*Directions*: Begin at the first line of the records below and, please, give each line again exactly until the line with "m && domainOk" is included.

*** Dataset content ***

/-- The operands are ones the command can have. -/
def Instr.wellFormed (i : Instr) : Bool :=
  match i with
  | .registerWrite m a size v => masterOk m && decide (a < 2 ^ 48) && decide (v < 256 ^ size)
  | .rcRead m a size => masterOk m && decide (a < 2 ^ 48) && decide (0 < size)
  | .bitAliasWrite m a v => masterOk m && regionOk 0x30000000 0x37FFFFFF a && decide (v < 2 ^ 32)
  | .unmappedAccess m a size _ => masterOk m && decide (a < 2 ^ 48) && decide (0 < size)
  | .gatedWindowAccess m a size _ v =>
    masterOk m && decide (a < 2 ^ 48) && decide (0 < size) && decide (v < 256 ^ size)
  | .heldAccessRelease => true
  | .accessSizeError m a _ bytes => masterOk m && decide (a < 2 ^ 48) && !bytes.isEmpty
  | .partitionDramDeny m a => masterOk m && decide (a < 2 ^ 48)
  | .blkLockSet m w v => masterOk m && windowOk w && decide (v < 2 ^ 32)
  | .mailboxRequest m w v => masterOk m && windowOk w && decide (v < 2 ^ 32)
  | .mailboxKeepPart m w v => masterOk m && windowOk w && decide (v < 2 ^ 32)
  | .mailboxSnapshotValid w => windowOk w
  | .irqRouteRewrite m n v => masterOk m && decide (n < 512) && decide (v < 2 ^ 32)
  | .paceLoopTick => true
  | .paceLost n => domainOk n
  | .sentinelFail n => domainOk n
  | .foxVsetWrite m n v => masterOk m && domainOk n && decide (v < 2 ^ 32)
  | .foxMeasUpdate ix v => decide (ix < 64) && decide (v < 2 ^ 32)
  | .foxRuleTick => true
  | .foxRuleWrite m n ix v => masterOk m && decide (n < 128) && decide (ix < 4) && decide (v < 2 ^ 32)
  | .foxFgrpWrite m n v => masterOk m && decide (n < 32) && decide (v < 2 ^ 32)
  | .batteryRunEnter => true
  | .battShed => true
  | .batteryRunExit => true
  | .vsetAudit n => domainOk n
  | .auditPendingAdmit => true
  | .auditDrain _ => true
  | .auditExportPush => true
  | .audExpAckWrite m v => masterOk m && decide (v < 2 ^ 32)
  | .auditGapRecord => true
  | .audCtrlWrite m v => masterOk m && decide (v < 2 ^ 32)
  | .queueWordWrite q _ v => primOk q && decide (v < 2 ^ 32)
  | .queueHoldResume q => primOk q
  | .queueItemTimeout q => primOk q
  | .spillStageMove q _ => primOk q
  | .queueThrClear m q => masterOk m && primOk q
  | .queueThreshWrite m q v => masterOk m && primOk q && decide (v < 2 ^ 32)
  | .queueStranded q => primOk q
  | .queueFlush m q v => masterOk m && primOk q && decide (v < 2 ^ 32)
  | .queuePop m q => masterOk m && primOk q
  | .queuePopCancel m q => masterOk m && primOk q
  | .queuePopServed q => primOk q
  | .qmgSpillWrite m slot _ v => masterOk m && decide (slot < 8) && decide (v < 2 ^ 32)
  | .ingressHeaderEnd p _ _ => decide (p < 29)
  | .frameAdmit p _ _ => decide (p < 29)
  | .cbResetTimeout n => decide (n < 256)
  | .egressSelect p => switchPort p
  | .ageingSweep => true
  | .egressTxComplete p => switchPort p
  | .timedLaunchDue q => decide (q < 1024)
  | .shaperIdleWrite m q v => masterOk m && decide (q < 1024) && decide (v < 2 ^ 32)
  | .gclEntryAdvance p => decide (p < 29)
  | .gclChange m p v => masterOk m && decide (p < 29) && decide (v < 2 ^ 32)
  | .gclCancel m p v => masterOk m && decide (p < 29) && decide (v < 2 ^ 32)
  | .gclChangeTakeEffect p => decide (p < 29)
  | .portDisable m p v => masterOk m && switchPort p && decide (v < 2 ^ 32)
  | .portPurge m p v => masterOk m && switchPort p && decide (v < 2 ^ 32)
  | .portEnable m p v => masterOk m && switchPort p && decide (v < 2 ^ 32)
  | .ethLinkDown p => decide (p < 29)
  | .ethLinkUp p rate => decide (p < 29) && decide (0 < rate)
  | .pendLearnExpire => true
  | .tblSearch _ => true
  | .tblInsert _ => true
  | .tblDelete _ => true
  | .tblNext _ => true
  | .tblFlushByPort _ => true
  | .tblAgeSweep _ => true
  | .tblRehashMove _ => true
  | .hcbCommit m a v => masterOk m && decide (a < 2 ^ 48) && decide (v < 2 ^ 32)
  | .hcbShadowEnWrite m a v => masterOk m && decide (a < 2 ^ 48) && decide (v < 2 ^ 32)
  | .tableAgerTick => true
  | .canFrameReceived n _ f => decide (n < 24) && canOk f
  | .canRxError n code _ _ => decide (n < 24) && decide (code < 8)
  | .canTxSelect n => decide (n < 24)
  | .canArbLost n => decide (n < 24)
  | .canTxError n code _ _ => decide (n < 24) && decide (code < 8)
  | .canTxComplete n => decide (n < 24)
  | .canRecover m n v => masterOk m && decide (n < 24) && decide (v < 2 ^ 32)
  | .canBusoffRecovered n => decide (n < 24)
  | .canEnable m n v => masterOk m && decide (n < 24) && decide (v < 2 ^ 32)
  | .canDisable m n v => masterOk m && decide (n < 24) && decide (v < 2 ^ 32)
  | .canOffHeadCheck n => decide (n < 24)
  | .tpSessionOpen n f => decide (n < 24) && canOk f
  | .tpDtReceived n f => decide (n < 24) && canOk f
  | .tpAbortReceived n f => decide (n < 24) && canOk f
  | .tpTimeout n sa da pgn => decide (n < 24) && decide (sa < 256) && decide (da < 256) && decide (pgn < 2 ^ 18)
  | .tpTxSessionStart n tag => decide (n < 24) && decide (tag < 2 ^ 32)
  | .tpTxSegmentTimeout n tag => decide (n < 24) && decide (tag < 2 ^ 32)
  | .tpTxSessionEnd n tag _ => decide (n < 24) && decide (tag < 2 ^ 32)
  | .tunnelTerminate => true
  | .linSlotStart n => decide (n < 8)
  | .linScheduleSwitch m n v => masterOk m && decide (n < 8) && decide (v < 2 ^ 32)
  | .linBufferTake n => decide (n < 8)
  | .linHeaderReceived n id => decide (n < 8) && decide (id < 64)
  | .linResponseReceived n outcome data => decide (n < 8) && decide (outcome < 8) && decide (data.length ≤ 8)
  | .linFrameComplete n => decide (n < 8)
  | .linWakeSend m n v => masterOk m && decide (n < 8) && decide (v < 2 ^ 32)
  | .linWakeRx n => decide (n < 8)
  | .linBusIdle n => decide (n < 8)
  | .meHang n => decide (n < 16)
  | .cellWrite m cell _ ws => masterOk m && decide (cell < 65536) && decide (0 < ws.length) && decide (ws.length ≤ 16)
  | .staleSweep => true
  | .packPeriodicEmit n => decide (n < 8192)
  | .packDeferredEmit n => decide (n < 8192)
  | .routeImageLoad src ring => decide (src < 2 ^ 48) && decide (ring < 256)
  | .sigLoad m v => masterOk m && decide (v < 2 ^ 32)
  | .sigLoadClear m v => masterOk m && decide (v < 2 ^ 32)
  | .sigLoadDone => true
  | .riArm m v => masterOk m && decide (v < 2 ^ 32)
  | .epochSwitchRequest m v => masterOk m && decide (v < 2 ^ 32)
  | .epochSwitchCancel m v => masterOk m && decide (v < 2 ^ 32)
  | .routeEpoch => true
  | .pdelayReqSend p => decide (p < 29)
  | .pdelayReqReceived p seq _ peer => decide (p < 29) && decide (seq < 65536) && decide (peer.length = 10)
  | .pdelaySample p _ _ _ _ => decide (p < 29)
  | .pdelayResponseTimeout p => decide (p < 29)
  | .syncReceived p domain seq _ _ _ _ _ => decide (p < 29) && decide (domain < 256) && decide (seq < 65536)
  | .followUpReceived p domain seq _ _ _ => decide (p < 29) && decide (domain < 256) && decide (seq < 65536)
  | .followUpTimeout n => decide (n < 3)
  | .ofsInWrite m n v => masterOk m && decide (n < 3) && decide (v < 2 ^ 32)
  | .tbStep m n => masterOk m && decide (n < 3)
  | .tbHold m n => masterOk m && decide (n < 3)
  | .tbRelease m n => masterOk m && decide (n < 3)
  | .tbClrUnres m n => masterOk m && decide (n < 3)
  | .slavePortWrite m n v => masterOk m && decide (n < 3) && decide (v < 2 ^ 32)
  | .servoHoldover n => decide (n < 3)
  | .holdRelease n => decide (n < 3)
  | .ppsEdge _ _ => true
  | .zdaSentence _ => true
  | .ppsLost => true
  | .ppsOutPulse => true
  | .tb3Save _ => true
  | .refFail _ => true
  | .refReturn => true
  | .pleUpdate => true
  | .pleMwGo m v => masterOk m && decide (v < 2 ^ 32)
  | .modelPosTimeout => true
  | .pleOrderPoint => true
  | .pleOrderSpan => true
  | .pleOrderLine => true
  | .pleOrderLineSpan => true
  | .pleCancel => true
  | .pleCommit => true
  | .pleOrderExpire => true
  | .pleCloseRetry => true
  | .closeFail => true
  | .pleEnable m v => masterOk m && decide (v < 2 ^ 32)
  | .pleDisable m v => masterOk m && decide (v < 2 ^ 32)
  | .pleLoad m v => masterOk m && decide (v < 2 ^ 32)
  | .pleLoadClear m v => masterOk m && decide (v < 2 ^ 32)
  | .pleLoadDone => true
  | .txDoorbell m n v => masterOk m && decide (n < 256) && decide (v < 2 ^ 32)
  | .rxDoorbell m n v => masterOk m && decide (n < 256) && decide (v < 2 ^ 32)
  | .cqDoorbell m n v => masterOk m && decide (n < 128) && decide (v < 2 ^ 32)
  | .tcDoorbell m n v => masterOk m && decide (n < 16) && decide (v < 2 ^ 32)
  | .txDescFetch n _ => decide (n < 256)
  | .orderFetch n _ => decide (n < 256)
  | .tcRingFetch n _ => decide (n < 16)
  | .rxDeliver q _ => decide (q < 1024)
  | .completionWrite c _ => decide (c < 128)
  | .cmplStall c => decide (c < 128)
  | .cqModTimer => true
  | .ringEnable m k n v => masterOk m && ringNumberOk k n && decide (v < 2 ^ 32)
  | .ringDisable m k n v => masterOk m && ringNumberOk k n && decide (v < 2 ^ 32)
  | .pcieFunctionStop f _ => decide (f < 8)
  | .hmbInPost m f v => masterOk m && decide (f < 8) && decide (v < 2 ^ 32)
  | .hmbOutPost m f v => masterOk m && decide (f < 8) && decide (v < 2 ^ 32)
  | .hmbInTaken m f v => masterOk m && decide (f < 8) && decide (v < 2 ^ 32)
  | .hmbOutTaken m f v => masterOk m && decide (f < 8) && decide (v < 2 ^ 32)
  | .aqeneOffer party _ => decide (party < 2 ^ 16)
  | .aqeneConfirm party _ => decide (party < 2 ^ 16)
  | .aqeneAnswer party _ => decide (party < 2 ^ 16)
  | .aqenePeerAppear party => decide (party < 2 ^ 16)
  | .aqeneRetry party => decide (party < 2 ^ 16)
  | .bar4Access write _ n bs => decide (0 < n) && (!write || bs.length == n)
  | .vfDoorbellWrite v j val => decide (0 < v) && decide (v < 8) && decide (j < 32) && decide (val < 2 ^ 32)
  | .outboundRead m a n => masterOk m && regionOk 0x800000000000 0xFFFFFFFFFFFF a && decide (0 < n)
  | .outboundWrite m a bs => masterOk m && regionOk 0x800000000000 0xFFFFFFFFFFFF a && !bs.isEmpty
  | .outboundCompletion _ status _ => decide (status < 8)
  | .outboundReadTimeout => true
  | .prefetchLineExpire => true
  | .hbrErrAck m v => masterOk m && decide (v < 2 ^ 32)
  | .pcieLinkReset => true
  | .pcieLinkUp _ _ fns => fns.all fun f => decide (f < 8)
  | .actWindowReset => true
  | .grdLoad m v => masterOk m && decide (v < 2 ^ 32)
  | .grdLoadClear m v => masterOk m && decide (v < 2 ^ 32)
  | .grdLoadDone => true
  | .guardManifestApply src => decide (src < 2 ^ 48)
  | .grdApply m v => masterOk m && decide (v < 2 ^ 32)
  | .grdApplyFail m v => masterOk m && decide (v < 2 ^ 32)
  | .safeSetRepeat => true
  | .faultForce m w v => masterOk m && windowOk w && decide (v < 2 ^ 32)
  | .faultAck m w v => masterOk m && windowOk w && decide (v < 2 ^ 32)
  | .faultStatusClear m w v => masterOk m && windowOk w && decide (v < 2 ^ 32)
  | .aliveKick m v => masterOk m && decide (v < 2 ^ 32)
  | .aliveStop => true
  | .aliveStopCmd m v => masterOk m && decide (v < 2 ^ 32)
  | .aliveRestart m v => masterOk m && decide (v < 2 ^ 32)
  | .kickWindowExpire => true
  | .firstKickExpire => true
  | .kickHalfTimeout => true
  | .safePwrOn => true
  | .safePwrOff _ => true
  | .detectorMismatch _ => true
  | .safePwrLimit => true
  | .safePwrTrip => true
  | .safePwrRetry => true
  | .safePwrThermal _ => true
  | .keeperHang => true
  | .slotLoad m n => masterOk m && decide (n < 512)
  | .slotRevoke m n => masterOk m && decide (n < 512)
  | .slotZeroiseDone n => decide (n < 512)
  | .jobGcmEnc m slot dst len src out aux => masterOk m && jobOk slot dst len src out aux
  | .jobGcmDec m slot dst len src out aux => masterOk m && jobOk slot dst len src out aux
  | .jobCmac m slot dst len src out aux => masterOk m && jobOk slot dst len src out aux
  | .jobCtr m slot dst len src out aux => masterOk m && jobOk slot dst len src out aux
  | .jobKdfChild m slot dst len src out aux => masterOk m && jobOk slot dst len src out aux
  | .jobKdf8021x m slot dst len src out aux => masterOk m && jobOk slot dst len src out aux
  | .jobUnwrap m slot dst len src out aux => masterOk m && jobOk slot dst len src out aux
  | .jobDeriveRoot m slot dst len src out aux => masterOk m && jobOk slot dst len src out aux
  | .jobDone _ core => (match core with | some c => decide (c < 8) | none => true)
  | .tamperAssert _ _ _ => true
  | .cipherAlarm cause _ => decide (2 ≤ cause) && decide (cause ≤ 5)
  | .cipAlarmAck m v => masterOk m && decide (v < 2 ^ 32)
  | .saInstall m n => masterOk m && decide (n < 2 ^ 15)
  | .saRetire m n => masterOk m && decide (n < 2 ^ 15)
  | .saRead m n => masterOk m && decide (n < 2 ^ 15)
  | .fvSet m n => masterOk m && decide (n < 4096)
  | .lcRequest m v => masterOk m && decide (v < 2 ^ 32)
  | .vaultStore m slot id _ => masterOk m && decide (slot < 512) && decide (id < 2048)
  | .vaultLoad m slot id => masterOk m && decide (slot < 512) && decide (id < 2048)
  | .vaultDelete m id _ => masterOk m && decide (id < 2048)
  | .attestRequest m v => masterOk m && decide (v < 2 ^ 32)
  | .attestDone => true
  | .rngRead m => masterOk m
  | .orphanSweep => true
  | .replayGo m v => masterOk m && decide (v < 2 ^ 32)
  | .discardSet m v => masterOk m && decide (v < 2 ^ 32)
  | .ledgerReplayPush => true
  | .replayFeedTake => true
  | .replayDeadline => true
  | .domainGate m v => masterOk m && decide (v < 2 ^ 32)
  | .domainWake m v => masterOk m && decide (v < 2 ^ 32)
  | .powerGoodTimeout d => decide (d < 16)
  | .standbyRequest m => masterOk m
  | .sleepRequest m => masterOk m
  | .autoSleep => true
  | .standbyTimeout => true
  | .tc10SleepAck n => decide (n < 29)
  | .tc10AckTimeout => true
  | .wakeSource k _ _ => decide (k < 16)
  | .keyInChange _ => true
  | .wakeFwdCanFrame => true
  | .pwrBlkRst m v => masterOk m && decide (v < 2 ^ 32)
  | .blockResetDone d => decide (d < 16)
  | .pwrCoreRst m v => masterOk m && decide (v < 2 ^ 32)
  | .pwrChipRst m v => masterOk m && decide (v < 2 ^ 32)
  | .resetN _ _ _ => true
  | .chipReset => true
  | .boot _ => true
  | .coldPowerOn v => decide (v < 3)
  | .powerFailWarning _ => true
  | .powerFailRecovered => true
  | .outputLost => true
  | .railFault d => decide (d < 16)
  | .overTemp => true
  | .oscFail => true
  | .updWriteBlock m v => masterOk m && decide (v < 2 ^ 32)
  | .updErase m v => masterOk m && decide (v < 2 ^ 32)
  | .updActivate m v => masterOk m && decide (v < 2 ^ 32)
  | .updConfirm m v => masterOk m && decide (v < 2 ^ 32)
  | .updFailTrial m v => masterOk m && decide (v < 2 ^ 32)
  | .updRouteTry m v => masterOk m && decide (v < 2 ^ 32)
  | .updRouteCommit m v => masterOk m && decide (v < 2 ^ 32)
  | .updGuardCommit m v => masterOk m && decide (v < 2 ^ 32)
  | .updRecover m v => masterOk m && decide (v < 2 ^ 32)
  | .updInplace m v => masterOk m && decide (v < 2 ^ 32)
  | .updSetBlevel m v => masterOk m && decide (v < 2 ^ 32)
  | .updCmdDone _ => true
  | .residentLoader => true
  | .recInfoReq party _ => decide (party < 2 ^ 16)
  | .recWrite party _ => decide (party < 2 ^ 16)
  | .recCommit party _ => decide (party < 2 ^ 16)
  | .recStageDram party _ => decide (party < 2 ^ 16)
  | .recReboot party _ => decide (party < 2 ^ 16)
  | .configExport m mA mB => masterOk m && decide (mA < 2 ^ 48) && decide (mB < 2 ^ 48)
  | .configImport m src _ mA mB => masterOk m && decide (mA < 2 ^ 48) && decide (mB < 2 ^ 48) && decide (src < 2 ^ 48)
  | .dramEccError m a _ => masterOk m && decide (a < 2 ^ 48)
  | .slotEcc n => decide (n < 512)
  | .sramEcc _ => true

***

*Finished exercise*:
/-- The operands are ones the command can have. -/
def Instr.wellFormed (i : Instr) : Bool :=
  match i with
  | .registerWrite m a size v => masterOk m && decide (a < 2 ^ 48) && decide (v < 256 ^ size)
  | .rcRead m a size => masterOk m && decide (a < 2 ^ 48) && decide (0 < size)
  | .bitAliasWrite m a v => masterOk m && regionOk 0x30000000 0x37FFFFFF a && decide (v < 2 ^ 32)
  | .unmappedAccess m a size _ => masterOk m && decide (a < 2 ^ 48) && decide (0 < size)
  | .gatedWindowAccess m a size _ v =>
    masterOk m && decide (a < 2 ^ 48) && decide (0 < size) && decide (v < 256 ^ size)
  | .heldAccessRelease => true
  | .accessSizeError m a _ bytes => masterOk m && decide (a < 2 ^ 48) && !bytes.isEmpty
  | .partitionDramDeny m a => masterOk m && decide (a < 2 ^ 48)
  | .blkLockSet m w v => masterOk m && windowOk w && decide (v < 2 ^ 32)
  | .mailboxRequest m w v => masterOk m && windowOk w && decide (v < 2 ^ 32)
  | .mailboxKeepPart m w v => masterOk m && windowOk w && decide (v < 2 ^ 32)
  | .mailboxSnapshotValid w => windowOk w
  | .irqRouteRewrite m n v => masterOk m && decide (n < 512) && decide (v < 2 ^ 32)
  | .paceLoopTick => true
  | .paceLost n => domainOk n
  | .sentinelFail n => domainOk n
  | .foxVsetWrite m n v => masterOk m && domainOk n && decide (v < 2 ^ 32)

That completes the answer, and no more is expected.